Not really. As a good example, look at AMD's RX 580 compared to the GTX 1060, two cards that typically offer rather similar gaming performance on average. However, the RX 580 is around a 6.1 Tflop card in terms of FP32 performance, while the 1060 is around a 4.3 Tflop card. The RX 580 offers around 40% more FP32 compute performance, roughly on par with a GTX 1070, but that does not directly translate to typical gaming performance. That's a huge margin of difference, not at all what I would consider "close enough".
Likewise, look at what Nvidia had to say about the performance of these new cards. Going by quotes from the other article here...
In terms of performance, Nvidia claims that the GeForce RTX 3090 is up to 50% faster than the Titan RTX.
Nvidia touts the GeForce RTX 3080 as the flagship Ampere SKU. The chipmaker is promising up to double the performance over the previous GeForce RTX 2080.
Hmm... Let's look again at those Tflop numbers provided for the cards.
RTX 2080 = 10 Tflops
RTX 3080 = 30 Tflops
Titan RTX = 16 Tflops
RTX 3090 = 36 Tflops
So apparently, going from 10 to 30 Tflops only makes the 3080 "up to double the performance" of the 2080. And going from 16 to 36 Tflops only makes the 3090 "up to 50% faster" than the Titan RTX. If the "Tflop to gaming performance ratio" were similar, then the 3080 would be considered a 20 Tflop card, and the 3090 would be a 24 Tflop card, at least going by Nvidia's performance claims.

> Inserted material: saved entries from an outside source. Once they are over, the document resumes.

/-- KCUTQ (R309): the issuing die's replica. -/
def execKcutq (m : BitVec 3) (d a : Reg) (s : State) : Host.Outcome State Fault Refusal :=
  Ops.instr (.kcutq m d a) s fun L s =>
    .done (s.results L fun t =>
      let j := t.num a
      t.result d.toNat 4 (match s.mesh? (s.ctxOf t) m.toNat with
        | none => 2 ^ 128 - 1
        | some x =>
          let r := x.rep (coreDie L.core)
          if j = 2 ^ 32 - 1 then
            r.ver % 2 ^ 32 + 2 ^ 32 * (r.cuts.length + 2 ^ 32 * ((if r.cuts.any (·.st) then 1 else 0) + 2 ^ 32 * r.left))
          else match r.cuts[j]? with
            | some c => c.bytes
            | none => 2 ^ 128 - 1) 0)

/-! ## Defining and releasing (R312) -/

/-- The state with a curve descriptor loaded (R56). -/
def State.putCurve (s : State) (c : Curve) : State :=
  s.updEng fun g => { g with curves := g.curves.filter (fun x => !(x.ctx == c.ctx && x.num == c.num)) ++ [c] }

/-- KMESH.curve (R56 to R59, R312). -/
def execKmeshCurve (n : BitVec 4) (d a : Reg) (s : State) : Host.Outcome State Fault Refusal :=
  Ops.meshOnce (.kmeshCurve n d a) d 1 0 s fun _ t s =>
    let o := s.originOf t
    let va := (t.pair a.toNat).toNat
    if va % 16 != 0 || s.eng.meshes.any (fun m => m.ctx == o.ctx && m.desc == n.toNat) then .val 7 s
    else s.recordRead o t va 2 fun h s =>
      let hdr := h % 2 ^ 64
      if !curveHeaderOk hdr (h / 2 ^ 64) then .val 7 s
      else
        let k := curveEntries hdr
        s.recordRead o t ((va + 16) % 2 ^ 64) (k / 4) fun v s =>
          let entries := (upTo k).map fun i => v / 2 ^ (16 * i) % 2 ^ 16
          if !curveTableOk hdr entries then .val 7 s
          else .val 0 (s.putCurve (Curve.ofRecord o.ctx n.toNat hdr entries))

/-- The segment of a descriptor's 32 bytes (Table 3-5). -/
def Seg.ofBytes (v : Nat) : Seg :=
  { lbase := v % 2 ^ 64, lcap := bitsOf v 95 64, lcount := bitsOf v 127 96, sbase := bitsOf v 191 128
    scap := bitsOf v 223 192, scount := bitsOf v 255 224 }

/-- The checks of a segment descriptor (R63, Table 3-5). -/
def Seg.ok (g : Seg) (nslots : Nat) : Bool :=
  g.lbase % 16 == 0 && g.sbase % 4 == 0 && g.lcount ≤ g.lcap && g.scount ≤ g.scap && !(0 < g.lcap && g.scap < nslots)

/-- The slots that the stacks of every segment hold (R63). -/
def State.readStacks (s : State) (o : Origin) (acc : List Nat) (k : List Nat → State → MeshRes) : List Seg → MeshRes
  | [] => k acc s
  | g :: gs => s.readStack o g.sbase 0 acc (fun l s => s.readStacks o l k gs) g.scount

/-- The checks of the leaves and stacks at KMESH.def (R63). DESIGN CHOICE: a segment whose records do not stand in ascending curve order, which
Table 3-5 supposes and R63's list does not name, is accepted: the checks are made on the sorted leaves (assumption log 85). -/
def leavesOk (c : Curve) (t : CutTable) (nslots : Nat) (l : List LeafRec) (held : List Nat) : Bool :=
  let slots := l.map (·.slot) ++ held
  l.all (fun r => r.res == 0 && !r.mig && c.keyOk r.key && c.minlev ≤ keyLevel r.key && r.seg == t.owner r.key / 128)
  && c.tiles 0 (sortLeaves l) && slots.all (fun x => x < nslots) && slots.eraseDups.length == slots.length
  && (!c.bal || c.balanced l)

/-- KMESH.def (R61 to R63, R67, R312). A count outside its field's range in Tables 3-4 and 3-5 is refused too (assumption log 16). -/
def execKmeshDef (n : BitVec 3) (d a : Reg) (s : State) : Host.Outcome State Fault Refusal :=
  Ops.meshOnce (.kmeshDef n d a) d 1 n.toNat s fun _ t s =>
    let o := s.originOf t
    let va := (t.pair a.toNat).toNat
    if va % 64 != 0 || (s.mesh? o.ctx n.toNat).isSome then .val 7 s
    else s.recordRead o t va 8 fun v s =>
      let w := v % 2 ^ 64
      let cuts := bitsOf v 127 64
      let segs := bitsOf v 191 128
      let nslots := bitsOf v 223 192
      let ncut := bitsOf w 26 16
      match s.curve? o.ctx (w % 16) with
      | none => .val 7 s
      | some c =>
        if v / 2 ^ 224 != 0 || w / 2 ^ 27 != 0 || bitsOf w 15 4 != 0 || ncut = 0 || 1024 < ncut || nslots = 0
            || cuts % 16 != 0 || segs % 8 != 0 then .val 7 s
        else s.recordRead o t segs 16 fun sv s =>
          let gs := (upTo 4).map fun i => Seg.ofBytes (sv / 2 ^ (256 * i) % 2 ^ 256)
          if !gs.all (fun g => g.ok nslots) then .val 7 s
          else s.recordRead o t cuts (2 * ncut) fun cv s =>
            let recs := (upTo ncut).map fun i => cv / 2 ^ (128 * i) % 2 ^ 128
            if recs.getD 0 0 % 2 ^ 64 != 0 || !cutsOk c gs 0 recs then .val 7 s
            else
              let t : CutTable := { cuts := recs.map fun r => { key := r % 2 ^ 64, own := bitsOf r 72 64 } }
              s.readSegs o 0 [] (fun l s => s.readStacks o [] (fun held s =>
                if !leavesOk c t nslots l held then .val 7 s
                else .val 0 (s.updEng fun g => { g with meshes := g.meshes ++
                  [{ ctx := o.ctx, num := n.toNat, cutsVa := cuts, segsVa := segs, nslots := nslots, desc := w % 16
                     segs := gs, table := t, reps := List.replicate 4 t }] })) gs) gs

/-- Whether a lens entry that is not empty names a mesh (R61); an entry that is still loading, or a LENSLD that waits for it, counts
(assumption log 70). -/
def State.lensNames (s : State) (ctx n : Nat) : Bool :=
  let names := fun (ws : List Word) => let l := Lens.ofWords ws; l.order == 2 && l.mesh == n
  match s.ctx? ctx with
  | none => false
  | some c => c.lenses.any fun e =>
      (e.state != .empty && names e.snap) || e.queue.any fun w => match w.snap with | some ws => names ws | none => false

/-- The writes of a release into the records given at definition (R312). -/
def Mesh.image (m : Mesh) : List (Nat × Nat × Nat) :=
  (m.segs.mapIdx fun i g => [(m.segsVa + 32 * i + 12, 4, g.lcount), (m.segsVa + 32 * i + 28, 4, g.scount)]).flatten ++
    (m.table.cuts.mapIdx fun i c => [(m.cutsVa + 16 * i, 8, c.key), (m.cutsVa + 16 * i + 8, 8, c.own)]).flatten

/-- KMESH.rel (R61, R312). -/
def execKmeshRel (n : BitVec 3) (d : Reg) (s : State) : Host.Outcome State Fault Refusal :=
  Ops.meshOnce (.kmeshRel n d) d 1 n.toNat s fun _ t s =>
    let o := s.originOf t
    match s.mesh? o.ctx n.toNat with
    | none => .val 6 s
    | some m =>
      if s.lensNames o.ctx n.toNat || m.flying || s.nodeBusy o.ctx n.toNat then .val 2 s
      else s.recordWrites o t (fun s => .val 0 (s.updEng fun g =>
        { g with meshes := g.meshes.filter fun x => !(x.ctx == o.ctx && x.num == n.toNat) })) m.image

end Sys2Proof.Machine
end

What this means, is that the actual gaming performance is likely around 33% lower than what these high Tflop numbers might imply. That would make the 3070's "20 Tflops" roughly comparable to the 13.5 Tflops of a 2080 Ti. That's still a good generational improvement, likely offering over 40% more performance than the 2070 SUPER currently available at that price point, but certainly not the more-than-doubling of performance that the Tflop number alone would suggest.